Sunday, March 22, 2015

Temples Aren't Scary

Living in a foreign country for two years has changed me a lot. I think I've changed more over the last two years in Japan than I changed all four years of college. And college changed me a lot! There's too many things to list, but one thing that Japan changed about me is I'm no longer uncomfortable around temples, shrines, or religious works of art.

Sure, I've seen paintings of saints before. You can't throw a brick in most of Europe without hitting some centuries-old cathedral. And all art museums are pretty much divided into art depicting Greek mythology and paintings of the Virgin Mary.

But it's all Christian, of course. (And Greek pagan, but we don't count those as idols because ART. Also white people did them.)

"As it should be!" a lot of my friends could counteract. Yeah, I suppose. When I was a kid I felt really weird looking at any depictions of deities or religious figures that weren't Christian. Those were weird idols and maybe they were evil too.

I guess if anyone had asked me I would have said that 90% of the world religions were worshiping thin air. But it was always possible that demons might muck things up just because.

Coming to Japan was the first time I'd been in a country were all the cool cultural stuff was part of a non-Christian religion. Everything's either Shinto and Buddhist. Luckily, by this point was I was adult enough to appreciate temples and shrines for their aesthetic appeal and not be put off by the fact I didn't share that culture.
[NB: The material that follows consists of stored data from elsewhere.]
theorem State_refillCore_good {q : Kept} {s : State} (core : Nat) (set : Nat) (copy : Nat) (src : Nat) (ctx : Nat) (c : SetCfg) (srcs : List ReadOutcome) (h : Good q s) (w_regs : q.keep .regs = false := by assumption) (w_pages : q.keep .pages = false := by assumption) (w_msgs : q.keep .msgs = false := by assumption) (w_host : q.keep .host = false := by assumption) (w_faultLog : q.keep .faultLog = false := by assumption) (w_ws : q.keep .ws = false := by assumption) (w_act : q.keep .act = false := by assumption) (w_hbm : q.keep .hbm = false := by assumption) (w_caches : q.keep .caches = false := by assumption) (w_mem : q.keep .mem = false := by assumption) (w_freeCtr : q.keep .freeCtr = false := by assumption) : Good q (Sys2Proof.Machine.State.refillCore s core set copy src ctx c srcs).1 := by
  unfold Sys2Proof.Machine.State.refillCore
  repeat' first
    | with_reducible assumption
    | with_reducible apply goodO_next
    | intro _
    | with_reducible apply State_set_good
    | with_reducible apply State_raise_good
    | with_reducible apply State_fillPart_good
    | with_reducible apply State_manifest_good
    | with_reducible apply good_foldl
    | with_reducible apply good_foldl_fst
    | split
    | with_reducible refine good_fst (by assumption) ?_

theorem execRefillDone_good {q : Kept} (srcs : List ReadOutcome) {s : State} (h : Good q s) (w_regs : q.keep .regs = false := by assumption) (w_pages : q.keep .pages = false := by assumption) (w_msgs : q.keep .msgs = false := by assumption) (w_host : q.keep .host = false := by assumption) (w_power : q.keep .power = false := by assumption) (w_faultLog : q.keep .faultLog = false := by assumption) (w_ws : q.keep .ws = false := by assumption) (w_act : q.keep .act = false := by assumption) (w_hbm : q.keep .hbm = false := by assumption) (w_caches : q.keep .caches = false := by assumption) (w_mem : q.keep .mem = false := by assumption) (w_freeCtr : q.keep .freeCtr = false := by assumption) : GoodO q (Sys2Proof.Machine.execRefillDone srcs s) := by
  unfold Sys2Proof.Machine.execRefillDone
  repeat' first
    | with_reducible assumption
    | with_reducible apply goodO_next
    | intro _
    | with_reducible apply State_setHolds_good
    | with_reducible apply State_ftEnds_good
    | with_reducible apply State_refillCore_good
    | with_reducible apply good_foldl
    | with_reducible apply good_foldl_fst
    | split
    | with_reducible refine good_fst (by assumption) ?_
    | with_reducible refine good_snd (by assumption) ?_
    | with_reducible refine good_snd2 (by assumption) ?_
    | dsimp only
    | with_reducible refine good_mk (t := _) ?_ rfl rfl rfl rfl rfl rfl rfl rfl

theorem execEpochSync_good {q : Kept} (fn : Nat) (core : Nat) {s : State} (h : Good q s) (w_regs : q.keep .regs = false := by assumption) (w_pages : q.keep .pages = false := by assumption) (w_msgs : q.keep .msgs = false := by assumption) (w_freeCtr : q.keep .freeCtr = false := by assumption) (w_held : q.keep .held = false := by assumption) : GoodO q (Sys2Proof.Machine.execEpochSync fn core s) := by
  unfold Sys2Proof.Machine.execEpochSync
  repeat' first
    | with_reducible assumption
    | with_reducible apply goodO_next
    | intro _
    | with_reducible apply State_set_good
    | with_reducible apply State_ftEnds_good
    | with_reducible apply ftCmd_good
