theorem execTickEnWrite_good {q : Kept} (fn : Nat) (en : Bool) {s : State} (h : Good q s) (w_regs : q.keep .regs = false := by assumption) (w_pages : q.keep .pages = false := by assumption) (w_time : q.keep .time = false := by assumption) (w_msgs : q.keep .msgs = false := by assumption) (w_work : q.keep .work = false := by assumption) : GoodO q (Sys2Proof.Machine.execTickEnWrite fn en s) := by
  unfold Sys2Proof.Machine.execTickEnWrite
  repeat' first
    | with_reducible assumption
    | with_reducible apply goodO_next
    | intro _
    | with_reducible apply State_flag_good
    | with_reducible apply mmio_good
    | with_reducible apply State_startTicks_good
    | with_reducible apply good_foldl
    | with_reducible apply good_foldl_fst
    | split

theorem State_reachTick_good {q : Kept} {s : State} (i : Nat) (h : Good q s) (w_regs : q.keep .regs = false := by assumption) (w_time : q.keep .time = false := by assumption) : Good q (Sys2Proof.Machine.State.reachTick s i) := by
  unfold Sys2Proof.Machine.State.reachTick
  repeat' first
    | with_reducible assumption
    | with_reducible apply goodO_next
    | intro _
    | with_reducible apply State_pass_good
    | with_reducible apply good_foldl
    | with_reducible apply good_foldl_fst
    | split

theorem State_deliverTick_good {q : Kept} {s : State} (i : Nat) (h : Good q s) (w_regs : q.keep .regs = false := by assumption) (w_pages : q.keep .pages = false := by assumption) (w_time : q.keep .time = false := by assumption) (w_msgs : q.keep .msgs = false := by assumption) (w_work : q.keep .work = false := by assumption) (w_link : q.keep .link = false := by assumption) : Good q (Sys2Proof.Machine.State.deliverTick s i) := by
  unfold Sys2Proof.Machine.State.deliverTick
  repeat' first
    | with_reducible assumption
    | with_reducible apply goodO_next
    | intro _
    | with_reducible apply State_epochTick_good
    | with_reducible apply State_armTick_good
    | with_reducible apply State_releaseLists_good
    | with_reducible apply good_foldl
    | with_reducible apply good_foldl_fst
    | split
    | with_reducible refine good_fst (by assumption) ?_
    | with_reducible refine good_snd (by assumption) ?_
    | with_reducible refine good_snd2 (by assumption) ?_
    | dsimp only
    | with_reducible refine good_mk (t := _) ?_ rfl rfl rfl rfl rfl rfl rfl rfl

theorem execTickDelivery_good {q : Kept} {s : State} (h : Good q s) (w_regs : q.keep .regs = false := by assumption) (w_pages : q.keep .pages = false := by assumption) (w_time : q.keep .time = false := by assumption) (w_msgs : q.keep .msgs = false := by assumption) (w_work : q.keep .work = false := by assumption) (w_link : q.keep .link = false := by assumption) : GoodO q (Sys2Proof.Machine.execTickDelivery s) := by
  unfold Sys2Proof.Machine.execTickDelivery
  repeat' first
    | with_reducible assumption
    | with_reducible apply goodO_next
    | intro _
    | with_reducible apply State_reachTick_good
    | with_reducible apply State_deliverTick_good
    | with_reducible apply good_foldl
    | with_reducible apply good_foldl_fst
    | split

end Sys2Proof.Laws
end

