/-- R235. A counter that takes a value after a saturation takes it as without one: the flag alone differs. -/
theorem saturate_putValue_takes (s : State) (c v : Nat) (high : Bool) : CounterTakes s c v ((s.saturate c high).putValue c v) := by
  obtain ⟨value, waits, watch, fires, silent, others, only⟩ := putValue_takes (s.saturate c high) c v
  have flagOnly : (saturated (s.counter c) high).value = (s.counter c).value ∧ (saturated (s.counter c) high).watch = (s.counter c).watch ∧
      (saturated (s.counter c) high).armed = (s.counter c).armed ∧ (saturated (s.counter c) high).notify = (s.counter c).notify := by
    cases high <;> exact ⟨rfl, rfl, rfl, rfl⟩
  obtain ⟨sameValue, sameWatch, sameArmed, sameNotify⟩ := flagOnly
  rw [saturate_counter_self, saturate_waits, sameValue] at value waits fires silent
  rw [saturate_counter_self] at watch
  rw [sameWatch] at watch fires silent
  rw [sameArmed] at fires silent
  rw [sameNotify] at silent
  exact ⟨value, waits, watch, fires, silent, fun d other => (others d other).trans (saturate_counter_ne other s high), (saturate_only s c high).trans only⟩

/-- R235. Taking a value leaves the saturation flags. -/
theorem putValue_flags (s : State) (c v : Nat) : ((s.putValue c v).counter c).satHi = (s.counter c).satHi ∧ ((s.putValue c v).counter c).satLo = (s.counter c).satLo := by
  rw [putValue_eq, fireWatch_counter_self, valueTaken_self]
  split <;> exact ⟨rfl, rfl⟩

/-! ### The operations (R235, R251) -/

/-- R235. SIGNAL adds, and saturates at 65,535 with SAT_HI. -/
theorem ctrOp_signal_takes (s : State) (c v : Nat) : CounterTakes s c (min ((s.counter c).value + v) 65535) (s.ctrOp .signal c v) ∧
    (65535 < (s.counter c).value + v → ((s.ctrOp .signal c v).counter c).satHi = true) := by
  unfold State.ctrOp
  dsimp only
  by_cases past : 65535 < (s.counter c).value + v
  · rw [if_pos past, (putValue_flags _ _ _).1, saturate_counter_self]
    exact ⟨saturate_putValue_takes s c _ true, fun _ => rfl⟩
  · rw [if_neg past]
    exact ⟨putValue_takes s c _, fun h => absurd h past⟩

/-- R235. SUB subtracts, and saturates at 0 with SAT_LO. -/
theorem ctrOp_sub_takes (s : State) (c v : Nat) : CounterTakes s c ((s.counter c).value - v) (s.ctrOp .sub c v) ∧
    ((s.counter c).value < v → ((s.ctrOp .sub c v).counter c).satLo = true) := by
  unfold State.ctrOp
  dsimp only
  by_cases short : (s.counter c).value < v
  · rw [if_pos short, (putValue_flags _ _ _).2, saturate_counter_self]
    exact ⟨saturate_putValue_takes s c _ false, fun _ => rfl⟩
  · rw [if_neg short]
    exact ⟨putValue_takes s c _, fun h => absurd h short⟩

/-- R235, R251. ARM takes the threshold, and the watch fires at once where the value has reached it. -/
theorem ctrOp_arm_arms (s : State) (c v : Nat) : CounterArms s c v (s.ctrOp .arm c v) := by
  have self := fireWatch_counter_self (s.setCounter c { s.counter c with armed := true, watch := v }) c
  rw [State.counter_setCounter_self] at self
  change (s.ctrOp .arm c v).counter c = _ at self
  have only : OnlyParts [.sync, .pages, .msgs] s (s.ctrOp .arm c v) := onlyParts_of_good (State_ctrOp_good .arm c v (good_self s _) rfl rfl rfl)
  have others : ∀ d, d ≠ c → (s.ctrOp .arm c v).counter d = s.counter d := fun d other =>
    (fireWatch_counter_ne other _).trans (State.counter_setCounter_ne other s _)
  by_cases reached : v ≤ (s.counter c).value
  · rw [if_pos ⟨rfl, reached⟩] at self
    exact ⟨by rw [self], by rw [self], fireWatch_waits _ c, fun _ => by rw [self]; exact ⟨rfl, rfl⟩, fun below => by omega, others, only⟩
  · rw [if_neg fun fires => reached fires.2] at self
    exact ⟨by rw [self], by rw [self], fireWatch_waits _ c, fun h => absurd h reached, fun _ => by rw [self]; exact ⟨rfl, rfl⟩, others, only⟩
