-- ==== Sys2Proof/Machine/Poly.lean ====
section
/-! DEFINITION. The polynomial reading of values (spec/00_scope.md R3, R11), in Mathlib's polynomials over GF(2).
Statements are written in it; the machine does not use it. -/

namespace Sys2Proof.Machine

open Polynomial in
/-- `poly(v)`, the sum over `i` of `v[i] * x^i` (R11). -/
noncomputable def poly {n : Nat} (v : BitVec n) : (ZMod 2)[X] :=
  ∑ i ∈ Finset.range n, if v.getLsbD i then X ^ i else 0

open Polynomial in
/-- `f(x) = x^128 + x^7 + x^2 + x + 1` (R3). -/
noncomputable def fieldPoly : (ZMod 2)[X] := X ^ 128 + X ^ 7 + X ^ 2 + X + 1

/-- `deg(v)`, the index of the highest set bit, for `v ≠ 0` (R10). -/
def degree {n : Nat} (v : BitVec n) : Nat := Nat.log 2 v.toNat

end Sys2Proof.Machine
end

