-- ==== Sys2Proof/Laws/State.lean ====
section
/-! SUPPORT. One lemma per field per step, so that no later proof unfolds a record update. -/

namespace Sys2Proof.Machine

@[simp] theorem resetEdge_phase (latency : Nat) (s : State) : (resetEdge latency s).phase = .idle := rfl
@[simp] theorem resetEdge_opA (latency : Nat) (s : State) : (resetEdge latency s).opA = Config.freeOpA s.edge := rfl
@[simp] theorem resetEdge_opB (latency : Nat) (s : State) : (resetEdge latency s).opB = Config.freeOpB s.edge := rfl
@[simp] theorem resetEdge_prod (latency : Nat) (s : State) : (resetEdge latency s).prod = none := rfl
@[simp] theorem resetEdge_cnt (latency : Nat) (s : State) : (resetEdge latency s).cnt = Config.freeCnt s.edge % latency := rfl
@[simp] theorem resetEdge_script (latency : Nat) (s : State) : (resetEdge latency s).script = s.script.tail := rfl
@[simp] theorem resetEdge_edge (latency : Nat) (s : State) : (resetEdge latency s).edge = s.edge + 1 := rfl
@[simp] theorem resetEdge_trace (latency : Nat) (s : State) : (resetEdge latency s).trace = .reset :: s.trace := rfl

@[simp] theorem issueEdge_phase (latency : Nat) (a b : Elem) (s : State) : (issueEdge latency a b s).phase = .busy := rfl
@[simp] theorem issueEdge_opA (latency : Nat) (a b : Elem) (s : State) : (issueEdge latency a b s).opA = a := rfl
@[simp] theorem issueEdge_opB (latency : Nat) (a b : Elem) (s : State) : (issueEdge latency a b s).opB = b := rfl
@[simp] theorem issueEdge_prod (latency : Nat) (a b : Elem) (s : State) : (issueEdge latency a b s).prod = s.prod := rfl
@[simp] theorem issueEdge_cnt (latency : Nat) (a b : Elem) (s : State) : (issueEdge latency a b s).cnt = latency - 1 := rfl
@[simp] theorem issueEdge_script (latency : Nat) (a b : Elem) (s : State) : (issueEdge latency a b s).script = s.script.tail := rfl
@[simp] theorem issueEdge_edge (latency : Nat) (a b : Elem) (s : State) : (issueEdge latency a b s).edge = s.edge + 1 := rfl
@[simp] theorem issueEdge_trace (latency : Nat) (a b : Elem) (s : State) : (issueEdge latency a b s).trace = .issued a b :: s.trace := rfl

@[simp] theorem countEdge_phase (s : State) : (countEdge s).phase = s.phase := rfl
@[simp] theorem countEdge_opA (s : State) : (countEdge s).opA = s.opA := rfl
@[simp] theorem countEdge_opB (s : State) : (countEdge s).opB = s.opB := rfl
@[simp] theorem countEdge_prod (s : State) : (countEdge s).prod = s.prod := rfl
@[simp] theorem countEdge_cnt (s : State) : (countEdge s).cnt = s.cnt - 1 := rfl
@[simp] theorem countEdge_script (s : State) : (countEdge s).script = s.script.tail := rfl
@[simp] theorem countEdge_edge (s : State) : (countEdge s).edge = s.edge + 1 := rfl
@[simp] theorem countEdge_trace (s : State) : (countEdge s).trace = s.trace := rfl

@[simp] theorem executeEdge_phase (s : State) : (executeEdge s).phase = .done := rfl
@[simp] theorem executeEdge_opA (s : State) : (executeEdge s).opA = Config.freeOpA s.edge := rfl
@[simp] theorem executeEdge_opB (s : State) : (executeEdge s).opB = Config.freeOpB s.edge := rfl
@[simp] theorem executeEdge_prod (s : State) : (executeEdge s).prod = some (multiply s.opA s.opB) := rfl
@[simp] theorem executeEdge_cnt (s : State) : (executeEdge s).cnt = s.cnt := rfl
@[simp] theorem executeEdge_script (s : State) : (executeEdge s).script = s.script.tail := rfl
@[simp] theorem executeEdge_edge (s : State) : (executeEdge s).edge = s.edge + 1 := rfl
@[simp] theorem executeEdge_trace (s : State) : (executeEdge s).trace = s.trace := rfl

@[simp] theorem retireEdge_phase (s : State) : (retireEdge s).phase = .idle := rfl
@[simp] theorem retireEdge_opA (s : State) : (retireEdge s).opA = Config.freeOpA s.edge := rfl
@[simp] theorem retireEdge_opB (s : State) : (retireEdge s).opB = Config.freeOpB s.edge := rfl
@[simp] theorem retireEdge_prod (s : State) : (retireEdge s).prod = none := rfl
@[simp] theorem retireEdge_cnt (s : State) : (retireEdge s).cnt = s.cnt := rfl
@[simp] theorem retireEdge_script (s : State) : (retireEdge s).script = s.script.tail := rfl
@[simp] theorem retireEdge_edge (s : State) : (retireEdge s).edge = s.edge + 1 := rfl
@[simp] theorem retireEdge_trace (s : State) : (retireEdge s).trace = .responded s.rspP :: s.trace := rfl

@[simp] theorem holdEdge_phase (s : State) : (holdEdge s).phase = s.phase := rfl
@[simp] theorem holdEdge_opA (s : State) : (holdEdge s).opA = s.opA := rfl
@[simp] theorem holdEdge_opB (s : State) : (holdEdge s).opB = s.opB := rfl
@[simp] theorem holdEdge_prod (s : State) : (holdEdge s).prod = s.prod := rfl
@[simp] theorem holdEdge_cnt (s : State) : (holdEdge s).cnt = s.cnt := rfl
@[simp] theorem holdEdge_script (s : State) : (holdEdge s).script = s.script.tail := rfl
@[simp] theorem holdEdge_edge (s : State) : (holdEdge s).edge = s.edge + 1 := rfl
@[simp] theorem holdEdge_trace (s : State) : (holdEdge s).trace = s.trace := rfl

/-! The state a program's first operation is offered in. -/

@[simp] theorem withFetchWord_phase (s : State) (nbits w : Nat) : (s.withFetchWord nbits w).phase = .idle := rfl
@[simp] theorem withFetchWord_opA (s : State) (nbits w : Nat) : (s.withFetchWord nbits w).opA = s.opA := rfl
@[simp] theorem withFetchWord_opB (s : State) (nbits w : Nat) : (s.withFetchWord nbits w).opB = s.opB := rfl
@[simp] theorem withFetchWord_prod (s : State) (nbits w : Nat) : (s.withFetchWord nbits w).prod = none := rfl
@[simp] theorem withFetchWord_cnt (s : State) (nbits w : Nat) : (s.withFetchWord nbits w).cnt = s.cnt := rfl
@[simp] theorem withFetchWord_edge (s : State) (nbits w : Nat) : (s.withFetchWord nbits w).edge = s.edge := rfl
@[simp] theorem withFetchWord_trace (s : State) (nbits w : Nat) : (s.withFetchWord nbits w).trace = s.trace := rfl
@[simp] theorem withFetchWord_ports (s : State) (nbits w : Nat) :
    (s.withFetchWord nbits w).ports = offerPorts (BitVec.ofNat 256 (w % 2 ^ nbits)) := rfl

/-! The ports are the head of the script, and the host's free choice past its end. -/

theorem ports_of_script_cons {s : State} {p : Ports} {rest : List Ports} (h : s.script = p :: rest) : s.ports = p := by
  simp [State.ports, h]

theorem ports_of_script_nil {s : State} (h : s.script = []) : s.ports = hostPorts s.edge := by
  simp [State.ports, h]

end Sys2Proof.Machine
end

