-- ==== Sys2Proof/Tests/Slice0.lean ====
section
/-! SUPPORT. Tests. Expected values are those printed in spec/95_test_vectors.md (V, W, T, P name its rows) or, for the
encodings, written out from spec/30_encoding.md R46. The `witness_` theorems show that the hypotheses of the statement of
that name can be met. -/

namespace Sys2Proof.Tests

open Sys2Proof.Machine

/-! ### States to test on -/

/-- The state after reset, with the host's coming inputs given. -/
def idleAt (script : List Ports) : State := { State.reset with script := script }

/-- A transaction `{a, b}` accepted, `cnt` edges to spend. -/
def busyAt (a b : Elem) (cnt : Nat) (script : List Ports) : State :=
  { State.reset with phase := .busy, opA := a, opB := b, cnt := cnt, script := script, trace := [.issued a b] }

/-- The result of `{a, b}` offered to the host. -/
def doneAt (a b : Elem) (script : List Ports) : State :=
  { State.reset with phase := .done, prod := some (multiply a b), script := script, trace := [.issued a b] }

/-- Inputs: nothing asserted, a response taken with another request offered, and a reset with everything asserted. -/
def quiet : Ports := waitBeat 0 0
def takeAndOffer : Ports := { rst := false, reqValid := true, reqA := 3, reqB := 3, rspReady := true }
def resetAndAll : Ports := { takeAndOffer with rst := true }

/-- No port sample of the script's first `n` is a reset, and there are `n`: then none of the first `n` edges is. -/
theorem noReset_of_script (latency n : Nat) (s : State) (hlen : n ≤ s.script.length)
    (h : ∀ p ∈ s.script, p.rst = false) : NoReset latency n s := by
  intro k hk
  have hk' : k < s.script.length := by omega
  rw [ports_of_script_cons (by rw [runEdges_script, List.drop_eq_getElem_cons hk'])]
  exact h _ (List.getElem_mem hk')

/-- A script of one repeated sample drives it at each of its edges. -/
theorem ports_of_replicate (latency n k : Nat) (p : Ports) (s : State) (hs : s.script = List.replicate n p) (hk : k < n) :
    (runEdges latency k s).ports = p := by
  refine ports_of_script_cons (rest := List.replicate (n - k - 1) p) ?_
  rw [runEdges_script, hs, List.drop_replicate, ← List.replicate_succ]
  congr 1
  omega

/-! ### Encoding -/

/-- R46: `a` in bits 255:128, `b` in bits 127:0; the word of V7. -/
theorem test_decode_word_v7 :
    decodeTableWord 256 0x0000000000000000000000000000000280000000000000000000000000000000 =
      some (.gfmul 0x2#128 0x80000000000000000000000000000000#128) := by decide

/-- The word of V21. -/
theorem test_decode_word_v21 :
    decodeTableWord 256 0xf3f49249dc28ff90a5aec7978306d03be512148239292d22e255accb1a466884 =
      some (.gfmul 0xf3f49249dc28ff90a5aec7978306d03b#128 0xe512148239292d22e255accb1a466884#128) := by decide

/-- A table word of fewer bits has zeros above them: bit 128 alone is `a = 1`. -/
theorem test_decode_short_word : decodeTableWord 136 (2 ^ 128) = some (.gfmul 1#128 0#128) := by decide

/-- R50: the all-zero and the all-ones words are operations like any other. -/
theorem test_no_word_is_reserved :
    decodeTableWord 256 0 = some (.gfmul 0 0) ∧
    decodeTableWord 256 (2 ^ 256 - 1) = some (.gfmul (BitVec.allOnes 128) (BitVec.allOnes 128)) := by decide

/-- R51: there is no form longer than 256 bits. -/
theorem test_no_longer_form : decodeTableWord 264 0 = none := by decide

/-- R51, the smoke test of the length check: a beat one byte short and one byte long are refused, a whole one is not. -/
theorem test_length_check_refuses :
    requestLengthOk (List.replicate 31 0) = false ∧ requestLengthOk (List.replicate 33 0) = false ∧
    requestLengthOk [] = false ∧ requestLengthOk (List.replicate 32 0) = true := by decide

/-- The byte decoder refuses them by name. -/
theorem test_short_beat_refused :
    decodeBytes (List.replicate 31 0) = .error (.notARequestBeat 31) := by rfl

/-- R41: the extreme operands are well formed; there is no operand for the check to refuse. -/
theorem test_extreme_operands_well_formed :
    (Instr.gfmul 0 0).wellFormed = true ∧ (Instr.gfmul (BitVec.allOnes 128) (BitVec.allOnes 128)).wellFormed = true := by
  decide
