-- ==== Sys2Proof/Machine/Cyclic.lean ====
section
/-! DEFINITION. The Cyclic Scheduler (Chapter 6): cyclic PUT and FETCH, the boundary work and the loss notice. -/

namespace Sys2Proof.Machine

/-! ### Cells on CYCLIC streams -/

/-- A cell refused with INTERVAL-MISS: the event and the interval-miss fault (R108, R110, R118). -/
def State.intervalMiss (s : State) (n : Fin 32) (detail : Byte) : State :=
  (s.countStream n StreamCounters.missed).offerStream n .intervalMiss detail

/-- The served flag set (R107). -/
def State.setServed (s : State) (n : Fin 32) : State := s.mapStream n (fun st => { st with served := true })

/-- A due PUT of `payload` on a CYCLIC DOWN stream (R109). No step sends an answer. -/
def State.cyclicDuePut (s : State) (n : Fin 32) (payload : List Byte) : State :=
  let st := s.stream n
  if st.served then (s.countStream n StreamCounters.overran).offerStream n .overrun 3
  else
    let s1 := s.setServed n
    match st.freeSide? with
    | none => (s1.countStream n StreamCounters.overran).offerStream n .overrun 2
    | some k =>
      if st.entry.maxPayload.toNat < payload.length then
        (s1.countStream n StreamCounters.oversized).offerStream n .overrun 1
      else
        ((s1.fillSide n k payload).mapStream n (fun st => st.close k .held .cyclic)).countStream n
          StreamCounters.pass

/-- A PUT on a CYCLIC DOWN stream (R108): only HALT is ever sent in answer. -/
def State.cyclicPut (s : State) (c : CellHdr) (n : Fin 32) (payload : List Byte) : State :=
  let st := s.stream n
  match st.response with
  | .halt => s.answer c .halt c.seq []
  | .hold => s
  | .opened =>
    if !s.timebase.serving then s.intervalMiss n 1
    else if !st.entry.due s.timebase.count then s.intervalMiss n 2
    else s.cyclicDuePut n payload

/-- A due FETCH on a CYCLIC UP stream (R111). -/
def State.cyclicDueFetch (s : State) (c : CellHdr) (n : Fin 32) : State :=
  let st := s.stream n
  if st.served then
    (s.countStream n (fun k => { k with secondFetch := satInc k.secondFetch })).answer c .empty false []
  else
    let s1 := s.setServed n
    match st.closedHead? with
    | some k =>
      (((s1.mapStream n (fun st => st.free k)).countStream n StreamCounters.pass).answer c .data false
        (s.readSide n k 0 (st.side k).fill)).issueGrants n
    | none =>
      ((s1.countStream n (fun k => { k with underrun := satInc k.underrun })).offerStream n .underrun
        (if st.fillingSide?.isSome then 2 else 1)).answer c .empty false []

/-- A FETCH on a CYCLIC UP stream (R110). An EMPTY carries SEQ 0, a HALT the SEQ of the FETCH. -/
def State.cyclicFetch (s : State) (c : CellHdr) (n : Fin 32) : State :=
  let st := s.stream n
  match st.response with
  | .halt => s.answer c .halt c.seq []
  | .hold => s.answer c .empty false []
  | .opened =>
    if !s.timebase.serving then (s.intervalMiss n 1).answer c .empty false []
    else if !st.entry.due s.timebase.count then (s.intervalMiss n 2).answer c .empty false []
    else s.cyclicDueFetch c n

/-! ### Boundary work (R112 to R114) -/

/-- Whether stream `n` is an enabled CYCLIC stream. -/
def Stream.isCyclic (st : Stream) : Bool := st.entry.enabled && st.entry.cls == .cyclic

/-- A stale flush of a CYCLIC UP stream (R43, R112): the oldest CLOSED side becomes FREE, STALE-FLUSH names it, and the
freed side is reported to the Branch Port. -/
def State.staleFlush (s : State) (n : Fin 32) : State :=
  match (s.stream n).closedHead? with
  | some k => ((s.mapStream n (fun st => st.free k)).offerStream n .staleFlush (byteOf k.val)).issueGrants n
  | none => s

/-- Whether stream `n` fails the unserved check for the ending count `e` (R112). -/
def Stream.unserved (st : Stream) (e : Half) : Bool :=
  st.isCyclic && st.entry.due e && !st.served && st.response == .opened

/-- The unserved check of one stream, and its stale flush (R112). -/
def State.unservedCheck (e : Half) (s : State) (n : Fin 32) : State :=
  let st := s.stream n
  if st.unserved e then
    let s1 := s.intervalMiss n 3
    if st.entry.dir == .up && st.entry.staleFlush then s1.staleFlush n else s1
  else s

/-- The enabled CYCLIC DOWN streams with a HELD side, ascending (R113). -/
def State.heldStreams (s : State) : List (Fin 32) :=
  streamNumbers.filter (fun n => (s.stream n).isCyclic && (s.stream n).entry.dir == .down && (s.stream n).held)

/-- The release of every HELD side of every enabled CYCLIC DOWN stream, and then the reports to the Branch Ports in
ascending stream number (R113; assumption 8). -/
def State.releaseHeld (s : State) : State :=
  let ns := s.heldStreams
  (s.overStreams ns (fun s n => s.mapStream n Stream.release)).overStreams ns State.reportClosed

/-- Every served flag cleared (R113, R115, R62). -/
def State.clearServed (s : State) : State :=
  s.overStreams streamNumbers (fun s n => s.mapStream n (fun st => { st with served := false }))

/-- The boundary work (R112 to R114): the unserved checks when an ending count is handed, the release of HELD sides,
and last the served flags. -/
def State.boundaryWork (s : State) (ending : Option Half) : State :=
  let s1 := match ending with
    | some e => s.overStreams streamNumbers (State.unservedCheck e)
    | none => s
  s1.releaseHeld.clearServed

/-! ### The loss notice (R44, R115) -/

/-- The discard of one CYCLIC stream's sides at the loss notice: each side freed or marked is counted, and the freed
sides of an UP stream are reported to its port. -/
def State.loseCyclic (s : State) (n : Fin 32) : State :=
  let st := s.stream n
  if st.isCyclic then
    let s1 := (s.mapStream n Stream.discard).countStream n
      (fun k => { k with sidesLost := satIncBy st.discardCount k.sidesLost })
    if st.entry.dir == .up && decide (0 < st.discardCount) then s1.issueGrants n else s1
  else s

/-- The loss notice of the timebase (R115). -/
def State.lossNotice (s : State) : State := (s.overStreams streamNumbers State.loseCyclic).clearServed

end Sys2Proof.Machine
end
Still, at the beginning I felt a little awkward. I went to a shrine on new year's and wondered if it would be sacrilegious to throw a 5 yen coin into a little box because that was a pagan ceremony. I still did it but felt weird at the same time.

Then after about a year, I realized that I had stopped feeling weird. The atmosphere of the little shrines was simply a part of what I loved about Japan. Seeing them tucked away into the city, going there for festivals and getting a paper fortune. There was absolutely nothing to be afraid of. The only power was the power of tradition--which for real can be powerful and scary--and I could appreciate it without guilt.

Honestly, even though I felt uncomfortable around religious symbols in the past, that wasn't limited to non-Christian ones. I felt so awkward seeing a blue-eyed Jesus staring soulfully at me from someone's wall. And seeing an artfully draped near-nude emaciated corpse held up for veneration in a cathedral. Gives me the creeps.

So now my opinion on religious places is they have exactly as much power as people give them. If your faith is strong, I don't think appreciating a different religion will really affect you. (And if you're a skeptic to start with, you won't be jumping at shadows.)

I don't think Japan is a "dark" country or a "spiritually oppressed" country. It is a strongly secular country. Which means that most people value religion as part of their culture and not as something that tells them exactly how to live their life. Which honestly I like. No one's raised an eyebrow when I say I go to church. (They usually just ask me "Are you protestant or catholic?" which is hard to answer....There's a lot more than just two, guys!) The important thing is getting along with your friends and coworkers.

There's lots of different folks in the world, but that's what makes it interesting. Honestly I feel much more out of place when talking to people who hail from the Bible Belt portion of America. "You believe....What?" But this is a culture too. It's not my culture, but that's why I have to learn about it respectfully and not go in with a perspective of fear.

So this is how my view of religion changed in Japan. I'm really glad I got this chance to live in a foreign country!